Коля сидел на крыше, обхватив руками колени. Солнце скрылось, но огонь его еще согревал небо. Небо густело, становилось синим.
На востоке искоркой вспыхнула Колина звезда. Она словно летела оттуда, из бескрайних пространств, и, приближаясь, горела все ярче и ярче...
Бродячие солдаты
Слабый звук, возникший вдали и понесшийся над полями, можно было бы принять за стрекот кузнечиков. Но стояла глубокая осень: усатые, голенастые насекомые давно уже отстрекотали свое, в теплой летней траве, на желтых горячих стернях отпрыгали беззаботно меру своей короткой жизни.

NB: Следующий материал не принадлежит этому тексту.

-- ==== Sys2Proof/Machine/Assemble.lean ====
section
/-! DEFINITION. fjas, the passes over a source file: lines, directives, images, pseudo-instructions, compact selection, and the
object written (21 R326, R330 to R333; 20 R321, R323). -/

namespace Sys2Proof.Fjas

open Sys2Proof.Machine
open Sys2Proof.Ocsor (Need alignUp zeros)

/-- The sections fjas fills, in the order in which they stand in the object. -/
def sText : Nat := 0
def sData : Nat := 1
def sPlate : Nat := 2
def sGraver : Nat := 3
def sLaunch : Nat := 4

/-- A section as it grows: its pieces, newest first, its size and its alignment. -/
structure SecBuf where
  pieces : List (List Byte)
  size   : Nat
  align  : Nat

def SecBuf.add (b : SecBuf) (bs : List Byte) : SecBuf := { b with pieces := bs :: b.pieces, size := b.size + bs.length }
def SecBuf.bytes (b : SecBuf) : List Byte := b.pieces.reverse.flatten

/-- An open `.proc`: its name, its start, its class, what it writes so far, and what is known where it stands. -/
structure ProcSt where
  name    : String
  start   : Nat
  cls     : Option (Nat ⊕ String)
  writes  : List Nat
  tags    : List Nat
  unknown : Bool
  known   : Known

/-- An open image. -/
inductive Block
  | plate (name : String) (p : Plate)
  | graver (name : String) (t : GTable)

/-- A closed `.proc`. -/
structure ProcRec where
  need : Need
  cls  : Option (Nat ⊕ String)

/-- The state of a pass. `syms` and `long` come from the pass before, `lenient` and `loose` say which pass it is; the rest grows. -/
structure Pass where
  syms    : Symbols
  long    : List Nat
  lenient : Bool
  loose   : Bool
  sect    : Nat := sText
  bureau  : Bool := false
  compact : Bool := false
  bufs    : List SecBuf := [⟨[], 0, 1⟩, ⟨[], 0, 1⟩, ⟨[], 0, 4⟩, ⟨[], 0, 3⟩, ⟨[], 0, 3⟩]
  defs    : Symbols := []
  globals : List String := []
  named   : List String := []
  numbers : List Nat := []
  rels    : List (Nat × Nat × Reloc) := []
  prevX   : Option Nat := none
  ix      : Nat := 0
  newLong : List Nat := []
  block   : Option Block := none
  proc    : Option ProcSt := none
  procs   : List ProcRec := []

/-- A step over the state of a pass; none where the line is rejected. -/
abbrev Do := Option Pass

def Pass.buf (p : Pass) (k : Nat) : SecBuf := p.bufs.getD k ⟨[], 0, 1⟩
def Pass.here (p : Pass) : Nat := (p.buf p.sect).size
def Pass.env (p : Pass) : Env := ⟨p.sect, p.here, p.syms, p.lenient, p.loose⟩
def Pass.emitTo (p : Pass) (k : Nat) (bs : List Byte) : Pass := { p with bufs := p.bufs.set k ((p.buf k).add bs) }
def Pass.emit (p : Pass) (bs : List Byte) : Pass := p.emitTo p.sect bs

/-- Two definitions of one name may stand beside each other: labels of TEXT and of DATA. The name of an image or a template is no
label's (21 R331). -/
def apart : SymVal → SymVal → Bool
  | .label k _ _, .label j _ _ => k != j && decide (k ≤ sData) && decide (j ≤ sData)
  | _, _ => false

/-- A new symbol; a reserved name and a second definition in one section are rejected (log entry 54, DEDUCED). -/
def Pass.define (p : Pass) (n : String) (v : SymVal) : Do :=
  if reserved n ∨ p.defs.any (fun d => d.1 == n && !apart d.2 v) then none else some { p with defs := p.defs ++ [(n, v)] }

/-- Padding to an alignment: C.NOP in TEXT, zero bytes elsewhere. -/
def Pass.alignTo (p : Pass) (k n : Nat) : Pass :=
  let b := p.buf k
  let gap := alignUp n b.size - b.size
  let fill := if k = sText then zeros (gap % 2) ++ (List.replicate (gap / 2) (toBytes 2 26)).flatten else zeros gap
  let b := b.add fill
  { p with bufs := p.bufs.set k { b with align := max b.align n }, prevX := if k = sText then none else p.prevX }

/-- What an instruction adds to the open function. -/
def ProcSt.see (q : ProcSt) (i : Ins) : ProcSt :=
  { q with
    writes := i.writes q.known ++ q.writes
    tags := i.tag.toList ++ q.tags
    unknown := q.unknown || (i.form.name == "JALR" && i.word / 2 ^ 11 % 32 != 0)
    known := q.known.after i }

/-- What the next instruction may take as the last x destination (R333). -/
def nextX (prev : Option Nat) (i : Ins) : Option Nat :=
  if i.form.short then (if 1 ≤ i.word / 2 % 32 ∧ i.word / 2 % 32 ≤ 10 then prev else none)
  else if ["JAL", "JALR", "CALLI"].contains i.form.name then none else i.xDest

/-- Put an instruction into TEXT, made compact where R333 says so. A branch that is made compact and does not fit keeps its place of two
bytes in this pass and is 32 bits long in the next. -/
def Pass.putIns (p : Pass) (i : Ins) (keep : Bool := false) : Do :=
  if p.sect ≠ sText ∨ p.here % 2 = 1 ∨ (p.bureau ∧ bureauBad i) then none else
    let isBr := i.form.opds.contains .br14
    let cand := p.compact && !keep && !i.form.short && !p.long.contains p.ix
    let short := if cand && i.rel.isNone then p.prevX.bind (compactOf i.word) else none
    let couldBe := cand && isBr && p.prevX == some (i.word / 2 ^ 11 % 32) && i.word / 2 ^ 16 % 32 == 0 &&
      (i.form.name == "BNE" || i.form.name == "BEQ")
    let bs := match short with | some c => toBytes 2 c | none => toBytes (if i.form.short || couldBe then 2 else 4) i.word
    let p1 := { p with
      rels := p.rels ++ (i.rel.map (fun r => (sText, p.here, r))).toList, prevX := nextX p.prevX i, ix := p.ix + 1
      newLong := if couldBe && short.isNone then p.ix :: p.newLong else p.newLong
      numbers := if (i.form.name == "CALLI" ∨ i.form.name == "CMARK") ∧ i.rel.isNone then
          (if i.form.name == "CALLI" then i.word / 2 ^ 21 else i.word / 2 ^ 16 % 2048) :: p.numbers else p.numbers
      proc := p.proc.map (fun (q : ProcSt) => q.see i) }
    some (p1.emit bs)

/-- An instruction built from a form's name and its word's operand bits (log entry 55, DEDUCED). -/
def insOf (name : String) (word : Nat) (rel : Option Reloc := none) : Option Ins :=
  (forms.find? (fun f => f.name == name)).map (fun f => ⟨f, f.word + word, rel⟩)

/-- The bits of ADDI xd, xa, imm with a stall count, and of LIH. -/
def addiBits (d a : Nat) (imm : Int) (s : Nat) : Nat := d * 2 ^ 11 + a * 2 ^ 16 + (imm % 2048).toNat * 2 ^ 21 + s * 2
def lihBits (d v s : Nat) : Nat := d * 2 ^ 11 + v % 65536 * 2 ^ 16 + s * 2

/-- LI (R330): the words of the shortest sequence (log entry 55, DEDUCED). -/
def liWords (d : Nat) (v : Word) (s : Nat) : Option (List Ins) :=
  let half := fun (k : Nat) => v.toNat / 2 ^ (16 * k)
  let fits := fun (c : Nat) => decide (-(2 ^ (16 * c - 1) : Int) ≤ v.toInt ∧ v.toInt < 2 ^ (16 * c - 1))
  let tail := fun (c : Nat) => ((List.range c).reverse).mapM (fun k => insOf "LIH" (lihBits d (half k) (if k = 0 then s else 0)))
  if -1024 ≤ v.toInt ∧ v.toInt ≤ 1023 then (insOf "ADDI" (addiBits d 0 v.toInt s)).map (fun i => [i])
  else
    match [1, 2, 3].find? fits with
    | some c => (insOf "ADDI" (addiBits d 0 (if v.toInt < 0 then -1 else 0) 0)).bind (fun i => (tail c).map (fun l => i :: l))
    | none => tail 4

/-- The stall count written after `!`, and the operands before it. -/
def stallOf (e : Env) (rest : Text) : Option (Text × Nat) :=
  let ops := rest.takeWhile (· != '!')
  match rest.drop ops.length with
  | [] => some (ops, 0)
  | _ :: t => (e.nat 7 t).map (fun n => (ops, n))

/-- LI and LA (R330); LA's words are never made compact. -/
def Pass.pseudo (p : Pass) (mn rest : Text) : Do := do
  let (ops, s) ← stallOf p.env rest
  match ← operandsOf ops with
  | [d, v] =>
    let d ← kindOf .x d
    if mn == "LI".toList then
      (← liWords d (← p.env.abs v) s).foldlM (fun q i => q.putIns i) p
    else
      let e ← p.env.eval v
      let at_ : Int := p.here
      match e.sym with
      | some y =>
        let p ← p.putIns (← insOf "ADPC" (d * 2 ^ 11) (some ⟨2, y, e.v⟩)) true
        p.putIns (← insOf "ADDI" (addiBits d d 0 s) (some ⟨3, y, e.v⟩)) true
      | none =>
        let k ← p.env.fit 16 (Ocsor.adpcK e.v.toInt at_)
        let p ← p.putIns (← insOf "ADPC" (lihBits d k 0)) true
        p.putIns (← insOf "ADDI" (addiBits d d (Ocsor.adpcLo e.v.toInt at_) s)) true
  | _ => none

/-! ### Directives (R331) -/

/-- Values of some bytes each; an address of another section is relocated as a `.dword`. -/
def Pass.values (p : Pass) (n : Nat) (l : List Text) : Do :=
  l.foldlM (fun q t => do
    let e ← q.env.eval t
    match e.sym with
    | some y => if n = 8 then some (({ q with rels := q.rels ++ [(q.sect, q.here, ⟨1, y, e.v⟩)] } : Pass).emit (zeros 8)) else none
    | none =>
      if e.v.toInt < 2 ^ (8 * n) ∧ -(2 ^ (8 * n - 1) : Int) ≤ e.v.toInt then some (q.emit (toBytes n (e.v.toInt % 2 ^ (8 * n)).toNat))
      else if q.loose then some (q.emit (zeros n)) else none) { p with prevX := if p.sect = sText then none else p.prevX }

/-- The class of a `.proc`: a declared name or a number. -/
def Pass.classArg (p : Pass) (t : Text) : Option (Nat ⊕ String) :=
  match symbolOf t with
  | some n => if p.lenient ∨ p.syms.any (fun d => d.1 == n && (match d.2 with | .cls _ => true | _ => false)) then some (.inr n) else none
  | none => (p.env.nat 2047 t).map .inl

/-- `.proc`: CMARK comes first where a class is given. -/
def Pass.openProc (p : Pass) (l : List Text) : Do := do
  if p.proc.isSome ∨ p.sect ≠ sText then none else
  let n ← (l.head?).bind symbolOf
  let cls ← match l.tail with | [] => some none | [c] => (p.classArg c).map some | _ => none
  let p := { p with proc := some ⟨n, p.here, cls, [], [], false, Known.start⟩, prevX := none }
  match cls with
  | none => some p
  | some (.inl k) => p.putIns (← insOf "CMARK" (k * 2 ^ 16))
  | some (.inr c) => p.putIns (← insOf "CMARK" 0 (some ⟨6, c, 0⟩))

/-- `.endproc`: the record and the symbol with its size (log entry 55, DEDUCED). -/
def Pass.closeProc (p : Pass) : Do := do
  let q ← p.proc
  if p.sect ≠ sText then none else
  let sum := fun (l : List Nat) => l.eraseDups.foldl (fun a b => a + 2 ^ b) 0
  let p ← p.define q.name (.label sText q.start (p.here - q.start))
  some { p with proc := none, procs := p.procs ++ [⟨⟨q.start, sum q.writes, sum q.tags, q.unknown, 0xFFFF⟩, q.cls⟩] }

/-- The keys of a LAUNCH template with offset and size in it, and the greatest value (07 R107; the template holds bytes 16 on). -/
def launchKeys : List (String × Nat × Nat × Nat) :=
  [("entry", 0, 8, 2 ^ 64 - 1), ("bureau", 8, 8, 2 ^ 64 - 1), ("n", 16, 8, 2 ^ 64 - 1), ("mask", 24, 8, 2 ^ 64 - 1),
   ("t", 32, 4, 2 ^ 32 - 1), ("energy", 36, 4, 2 ^ 32 - 1), ("g0", 40, 1, 255), ("gmax", 41, 1, 255), ("gmin", 42, 1, 255),
   ("cosched", 43, 1, 1), ("hatch", 43, 1, 16), ("segs", 44, 1, 255)] ++
  (List.range 8).map (fun i => ("arg" ++ toString i, 48 + 8 * i, 8, 2 ^ 64 - 1))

И была война. Стрекот, похожий на мирную, баюкающую, зевотную песню кузнечиков, сейчас пугал и тревожил. Поднимал к небу голову одинокий путник, дико шарахался к обочине: вслед за стрекотом могла садануть сверху пулеметная очередь или жутко завыть, набирая силу падения, фугаска. И поминай как звали!..
Заслышав стрекот, затихали деревенские околицы, казалось, глубже надвигали соломенные шапки крыш на подслеповатые, с крошечными оконцами избы: стрекот мог означать движение немецких грузовиков, ползущих сюда, к деревне. И поминай как звали деревню!..
Осень исподволь вызревала в зиму. Прекратились дожди, земля стала твердой и гулкой. Крепки, ядрены были в полях утренники. Солнце поднималось невысоко, грело еле-еле и в октябрьской своей подслеповатости лишь к полудню изводило иней, выпивало его, да и то не досуха, оставляя в траве влагу. На закате изморозь снова набирала силу, толсто нарастала на пожухлых былинках.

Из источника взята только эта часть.